Tepper writes about all of this as a witness to it. He also writes about the slow erosion of his faith. Born into a Christian home and educated at a Christian school (and, at times, a home school), he was raised in “the discipline and instruction of the Lord” by parents who loved him, cared for him, and in so many ways displayed Christ in their lives. Yet the suffering and sorrow Tepper witnessed made him wonder if God could really be good, just, and kind. By the time the book ends, Betel has grown to be a prominent ministry, and Tepper is leaving it behind to study first at the University of North Carolina and then at Oxford University as a Rhodes Scholar. He never describes a process of deconstruction and never outright disavows or criticizes the Christian faith.

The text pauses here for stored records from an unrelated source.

/-- The bound of R168 between an FP32 candidate and the function's value: ulps of the value's binade, or an absolute error. -/
def Elem.inBound (f : Elem) (n : Bool) (m : Nat) (e : Int) (y c : Bool × Nat × Int) : Bool :=
  let ulp := max (y.2.2 + (Nat.log2 y.2.1 : Int)) fp32.emin - 23
  match f with
  | .rcp | .rsqrt => within y c 1 ulp
  | .exp2 => within y c 2 ulp
  | .log2 =>
    let one : FVal := .fin false 1 0
    let a : FVal := .fin n m e
    within y c 2 ulp || (!a.lt (.fin false 1 (-1)) && !(FVal.fin false 1 1).lt a && !(a.eqv one) && within y c 1 (-22))
  | .sin | .cos | .tanh => within y c 1 (-21)

/-- The result where R169 makes it exact or special; none where it is only bounded. -/
def Elem.special (f : Elem) (x : FVal) : Option (Nat × FFlags) :=
  match x with
  | .nan s => some (fp32.nan, flagIf s flagNv)
  | .inf n =>
    match f with
    | .rcp => some (fp32.sign n, 0)
    | .rsqrt | .log2 => if n then some (fp32.nan, flagNv) else some (if f = .rsqrt then 0 else fp32.inf false, 0)
    | .exp2 => some (if n then 0 else fp32.inf false, 0)
    | .sin | .cos => some (fp32.nan, flagNv)
    | .tanh => some (fp32.sign n + 0x3F800000, 0)
  | .fin n m e =>
    if m = 0 then
      match f with
      | .rcp | .rsqrt => some (fp32.inf n, flagDz)
      | .log2 => some (fp32.inf true, flagDz)
      | .exp2 | .cos => some (0x3F800000, 0)
      | .sin | .tanh => some (fp32.sign n, 0)
    else
      let p2 := m == 2 ^ Nat.log2 m
      let L := e + (Nat.log2 m : Int)
      match f with
      | .rcp =>
        if p2 then
          let r := fp32.roundMag .rne n 1 (-L) false
          if r.2 = 0 then some r else none
        else none
      | .rsqrt => if n then some (fp32.nan, flagNv) else if p2 && L % 2 == 0 then some (fp32.roundMag .rne false 1 (-(L / 2)) false) else none
      | .log2 => if n then some (fp32.nan, flagNv) else if p2 then some (fp32.round .rne (ofInt L)) else none
      | .exp2 =>
        if decide (L < 12) && (decide (0 ≤ e) || m % 2 ^ (-e).toNat == 0) then
          let k : Int := ((if 0 ≤ e then m * 2 ^ e.toNat else m / 2 ^ (-e).toNat : Nat) : Int)
          let r := fp32.roundMag .rne false 1 (if n then -k else k) false
          if r.2 = 0 then some r else none
        else none
      | _ => none

/-- An elementary function of an FP32 encoding: special and exact results of R169, otherwise a result within the bound, with
NX, and OF and UF as rounding gives them. -/
def Elem.eval (f : Elem) (x : Nat) : Nat × FFlags :=
  match f.special (fp32.unpack x) with
  | some r => r
  | none =>
    match fp32.unpack x with
    | .fin n m e =>
      let y := f.value n m e
      let r : Nat × FFlags := if y.2.1 = 0 then (fp32.sign y.1, flagNx ||| flagUf) else fp32.roundMag .rne y.1 y.2.1 y.2.2 true
      let w := (BitVec.ofInt 32 (Config.elementary f.code (BitVec.ofNat 32 x))).toNat
      match fp32.unpack w with
      | .fin n' m' e' =>
        if decide (flagOf &&& r.2 = 0) && f.inBound n m e y (n', m', e') then
          (w, flagNx ||| flagIf (w % 2 ^ 31 < 2 ^ 23) flagUf)
        else (r.1, r.2 ||| flagNx)
      | _ => (r.1, r.2 ||| flagNx)
    | _ => (fp32.nan, 0)

/-! ### Cairn hash and stochastic rounding -/

def rotl64 (x n : Nat) : Nat := (x * 2 ^ (n % 64) % 2 ^ 64) + x / 2 ^ (64 - n % 64) % 2 ^ (n % 64)

/-- The rounds of the cairn hash (R65). -/
def cairnRounds : Nat → Nat → Nat → Nat
  | 0, x, _ => x
  | i + 1, x, k =>
    let x := (x + k) % 2 ^ 64
    let x := x ^^^ (x / 2 ^ 29)
    let x := x * 0x9C4F2B7D61A3E58B % 2 ^ 64
    let x := x ^^^ (x / 2 ^ 32)
    cairnRounds i x (rotl64 k 11)

/-- The cairn hash (R65). -/
def cairn (key tag row col : Nat) : Nat :=
  cairnRounds 6 ((tag % 2 ^ 16) * 2 ^ 48 + (row % 2 ^ 24) * 2 ^ 24 + col % 2 ^ 24) key / 2 ^ 32

/-- Stochastic rounding of an FP32 encoding to BF16, with its conditions (R67). -/
def srBf16 (f key tag row col : Nat) : Nat × FFlags :=
  match fp32.unpack f with
  | .nan s => (bf16.nan, flagIf s flagNv)
  | v =>
    let h := cairn key tag row col
    let hi := f / 2 ^ 16
    let r := if 0x10000 ≤ f % 2 ^ 16 + h % 2 ^ 16 then (hi + 1) % 2 ^ 16 else hi
    let inexact := f % 2 ^ 16 != 0
    let past := !v.isInf && r % 0x8000 == 0x7F80
    (r, flagIf inexact flagNx ||| flagIf past (flagOf ||| flagNx) ||| flagIf (inexact && r / 0x80 % 0x100 == 0) flagUf)

end Sys2Proof.Machine
end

Rather, it seems like he simply chose to take a different path in which reading, learning, and a free mind took precedence.
Yet all the while he seems haunted by the faith of his parents and, perhaps even more so, the transformations he witnessed in so many of the people he knew and loved at Betel. He saw them arrive as broken addicts, but then progress to faithful men and women who had found freedom from addiction and purpose through their relationship with God. They were and still are some of the finest people he could ever have hoped to meet. Though he may not share the faith of his parents or the people they helped, he admires and respects it. “The story of Betel is extraordinary,” he says, “but my parents almost never gave interviews or sought attention. They thought it was unseemly and not Christ-like. My mother and father had reason to be proud of all they accomplished over the decades, but not because of the size of the building or the numbers of addicts in the centers. My parents did not set out to create a large organization, seek political influence, or fight any culture wars. They set out to show compassion to one addict at a time.” And they did.
Shooting Up is, according to the subtitle, “A Memoir of Love, Loss, and Addiction.” It is all that and more, and though the story is not told by a Christian, it’s told by someone who saw Christians behaving Christianly, who admired them for it, and who celebrates what they accomplished. It is a story I’m thankful to have read and one I think you’ll enjoy reading as well.
(Here are a couple of other books that, though not published by Christian publishers, are both true and beautiful: Everything Sad Is Untrue (a true story) by Daniel Nayeri and When Breath Becomes Air by Paul Kalanithi.)